Start of Information provided

/-- DMA_TRANSPOSE (R546): source element (r, c) becomes destination element (c, r). The element sums of a tile are equal by
construction here, and the transport CRC of each unit follows it from then on. -/
def execDmaTranspose (f : Fin 4) (q : Fin 64) (s : State) : Host.Outcome State Fault Refusal :=
  .next (match s.dmaReady f q.val 0 with
    | some (w, k, ch) =>
      if (dmaOf (s.desc f (dmaF w).desc)).transpose then s.dmaTrans f q.val w k ch (dmaF w).soff (dmaF w).doff else s
    | none => s)

/-- A CSLOT transfer on a channel: of each slot of 32 units the header and the value blocks its NNZ states; a header with NNZ
above 1,792 moves alone and enters the ledger (R545). -/
def State.dmaSlots (s : State) (f : Fin 4) (q : Nat) (w : IWord) (k : KernelRun) (ch soff doff : Nat) : State :=
  let d := dmaOf (s.desc f (dmaF w).desc)
  let src := copyAddr k f (d.src + 64 * soff)
  let dst := copyAddr k f (d.dst + 64 * doff)
  match s.partOn f with
  | none => s
  | some r =>
    if s.filling src (64 * d.len) then s
    else if (List.range d.len).all fun i => s.dmaMay r (src + 64 * i) && s.dmaMay r (dst + 64 * i) then
      let slots := (List.range (d.len / 32)).map fun i => (src + 2048 * i, dst + 2048 * i)
      let big := slots.filter fun e => decide (1792 < s.rdLe (e.1 + 2) 2)
      let s1 := big.foldl (fun s e => s.checkFail (s.frondWho f 0xC) (16 * f.val + 8) 1 0 ch (e.1 % 2 ^ 32)) s
      s1.startDma f q w ch k.twin (slots.map fun e => (e.1, 64 * s.cslotUnits e.1))
        (slots.flatMap fun e => s.movePieces e.1 e.2 (s.cslotUnits e.1))
    else s.dmaArg f q

/-- DMA_CSLOT (R545). -/
def execDmaCslot (f : Fin 4) (q : Fin 64) (s : State) : Host.Outcome State Fault Refusal :=
  .next (match s.dmaReady f q.val 0 with
    | some (w, k, ch) =>
      if (dmaOf (s.desc f (dmaF w).desc)).cslot then s.dmaSlots f q.val w k ch (dmaF w).soff (dmaF w).doff else s
    | none => s)

/-- The descriptor's transfer, of whatever kind, with the offsets given in units (R133). -/
def State.dmaXfer (s : State) (f : Fin 4) (q : Nat) (w : IWord) (k : KernelRun) (ch soff doff : Nat) : State :=
  let d := dmaOf (s.desc f (dmaF w).desc)
  if d.transpose then s.dmaTrans f q w k ch soff doff
  else if d.cslot then s.dmaSlots f q w k ch soff doff
  else s.dmaMove f q w k ch soff doff

/-- COPY (R133, R543) of a descriptor that is neither TRANSPOSE nor CSLOT. -/
def execCopy (f : Fin 4) (q : Fin 64) (s : State) : Host.Outcome State Fault Refusal :=
  .next (match s.dmaReady f q.val 0 with
    | none => s
    | some (w, k, ch) =>
      if (dmaOf (s.desc f (dmaF w).desc)).plain then s.dmaMove f q.val w k ch (dmaF w).soff (dmaF w).doff else s)

/-- The idx word of a GATHER or SCATTER, and what reading its row reports (R133). -/
def State.dmaIdx (s : State) (f : Fin 4) (w : IWord) : Nat × State :=
  let a := spBase f + 64 * (dmaF w).idx
  (s.rdLe a 4, s.reportMarks (s.frondWho f 0xC) a 64)

/-- GATHER (R133): idx × SOFF is added to the source; idx 0xFFFF_FFFF moves nothing. -/
def execGather (f : Fin 4) (q : Fin 64) (s : State) : Host.Outcome State Fault Refusal :=
  .next (match s.dmaReady f q.val 1 with
    | none => s
    | some (w, k, ch) =>
      let (idx, s1) := s.dmaIdx f w
      if idx = 0xFFFFFFFF then s1.runIns f q.val w
      else s1.dmaXfer f q.val w k ch (idx * (dmaF w).soff) (dmaF w).doff)

/-- SCATTER (R133): idx × DOFF is added to the destination; idx 0xFFFF_FFFF moves nothing. -/
def execScatter (f : Fin 4) (q : Fin 64) (s : State) : Host.Outcome State Fault Refusal :=
  .next (match s.dmaReady f q.val 2 with
    | none => s
    | some (w, k, ch) =>
      let (idx, s1) := s.dmaIdx f w
      if idx = 0xFFFFFFFF then s1.runIns f q.val w
      else s1.dmaXfer f q.val w k ch (dmaF w).soff (idx * (dmaF w).doff))

/-! Arrival. -/

/-- Storing bytes at a DMA destination; the flag is a program fault (R154, R176). -/
def State.dmaStore (s : State) (w : Who) (a : Nat) (l : List Byte) : State × Bool :=
  match region a with
  | .sp g x => s.spStore w g 4 ⟨x, l⟩
  | _ => (s.storeChecked w a l, false)

/-- The CRC of what has arrived of a block and of the unit after it, combined from their transport CRCs (R537, R543). -/
def DmaRun.combine (r : DmaRun) (u : DmaUnit) : Word := BitVec.ofNat 32 (crcZeros u.data.length r.gotCrc.toNat) ^^^ u.crc
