/-- Issue of the array's instructions (R42, R43, R58, R59, R69, R76, R87, R208): a LOADW opens its sets and fetches its first cell row,
WEIGHT_SET_READY places the cell rows still to come, marks the sets ready and completes the LOADW, a STREAM or GANG joins the streams in
flight with CLEAR opening its target, or completes at once where it reads nothing, a DRAIN joins the drains, INJ_RES marks one Pinna,
and FRD_MAPOUT takes its fields while it is not locked. A flag that is not set means that no aligned magnitude passed its bound
(R96). -/
def Obligations.ArrayIssues : Prop :=
  (∀ (s t : State) (f : Fin 4) (q : Fin 64) (w : IWord) (ys : List Int), s.readyIns f q.val 1 = some w → s.loadwCan f (loadwF w) = true →
    ys = (if (loadwF w).fp then colExps (s.spReader f) (loadwF w) else []) →
    ((s.issueIns f q.val).modFrond f fun x =>
      { (loadwF w).sets.foldl (fun x i => x.putSet i ((loadwF w).opened ys)) x with
        loads := ((loadwF w).sets.foldl (fun x i => x.putSet i ((loadwF w).opened ys)) x).loads ++ [⟨q.val, w, 0, []⟩] }).loadRow f
          ((loadwF w).sets.headD 0) = (t, false) →
    exec (.loadw f q) s = .next t) ∧
  (∀ (s t : State) (f : Fin 4) (set : Fin 2) (r : LoadRun), (s.frond f).loadOf set.val = some r →
    s.loadRows f set.val ((weightRows (loadwF r.ins)).1 - r.fetched) = (t, false) →
    exec (.weightSetReady f set) s = .next ((t.modFrond f fun x =>
      { (loadwF r.ins).sets.foldl (fun x i => x.putSet i { x.wset i with st := .ready }) x with
        loads := ((loadwF r.ins).sets.foldl (fun x i => x.putSet i { x.wset i with st := .ready }) x).loads.eraseP
          fun e => (loadwF e.ins).sets = (loadwF r.ins).sets }).finishIns f r.q r.ins)) ∧
  (∀ (s s1 : State) (f : Fin 4) (q : Fin 64) (w : IWord) (g : Geo), ∀ e ∈ [(Instr.stream f q, 2), (.gang f q, 3)],
    s.readyIns f q.val e.2 = some w → g = geoOf (s.desc f (streamF w).geo) →
    ((streamF w).clear = true ∨ (s.frond f).targetAny (streamF w).target .free = false) → s.streamCan f (streamF w) g = true →
    s1 = (if (streamF w).clear then (s.issueIns f q.val).modFrond f (fun x =>
      x.modTarget (streamF w).target fun h => h.opened (streamF w) g (x.wset (streamF w).set).mirror) else s.issueIns f q.val) →
    (isDead (streamF w) g = true → exec e.1 s = .next ((if (streamF w).last then s1.modFrond f (fun x =>
      x.modTarget (streamF w).target fun h => { h with closing := true }) else s1).finishIns f q.val w)) ∧
    (∀ hs, isDead (streamF w) g = false → hs = (headerRows (streamF w) g).map (fun e => (e.2, e.1, slotHdr (s.spReader f) e.1)) →
      (hs.all fun e => slotOk g e.1 e.2.2) = true →
      exec e.1 s = .next ((s1.reportFetch (s.frondWho f e.2) f [] (hs.flatMap fun e => (List.range 4).map (e.2.1 + ·))).modFrond f
        fun x => { x with streams := x.streams ++ [⟨q.val, w, streamWide g, (streamF w).m * (if streamWide g then 4 else 1), 0, 0,
          [], hs.map (·.2), []⟩] }))) ∧
  (∀ (s : State) (f : Fin 4) (q : Fin 64) (w : IWord), s.readyIns f q.val 4 = some w →
    (∀ r ∈ (s.frond f).drains, r.read = (drainF r.ins).ne) → (s.frond f).targetAny (drainF w).half .free = false →
    exec (.drain f q) s = .next ((s.issueIns f q.val).modFrond f fun x =>
      { x with drains := x.drains ++ [⟨q.val, w, 0, [], [], 0⟩] })) ∧
  (∀ (s : State) (f : Fin 4) (p : Fin 68),
    exec (.injRes f p) s = .next (s.modFrond f fun x => { x with inj := x.inj ++ [p] })) ∧
  (∀ (s : State) (f : Fin 4) (v : Word), s.regF (oMapout f) 31 1 = 0 →
    Completes (.frdMapoutWrite f v) s fun t => t.regF (oMapout f) 31 1 = bits v.toNat 31 1 ∧
      t.regF (oMapout f) 8 1 = bits v.toNat 8 1 ∧
      t.regF (oMapout f) 0 5 = (if bits v.toNat 0 5 < 16 then bits v.toNat 0 5 else s.regF (oMapout f) 0 5) ∧
      ∀ o, o ≠ oMapout f → t.reg o = s.reg o) ∧
  (∀ (s : State) (f : Fin 4) (v : Word), s.regF (oMapout f) 31 1 = 1 →
    Completes (.frdMapoutWrite f v) s fun t => ∀ o, t.reg o = s.reg o)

End of Information provided

## Assignment
All that is wanted is the line with "o = s.reg o) ∧" and every later line in the entries, reproduced exactly.

## Finished task
      ∀ o, o ≠ oMapout f → t.reg o = s.reg o) ∧
  (∀ (s : State) (f : Fin 4) (v : Word), s.regF (oMapout f) 31 1 = 1 →
    Completes (.frdMapoutWrite f v) s fun t => ∀ o, t.reg o = s.reg o)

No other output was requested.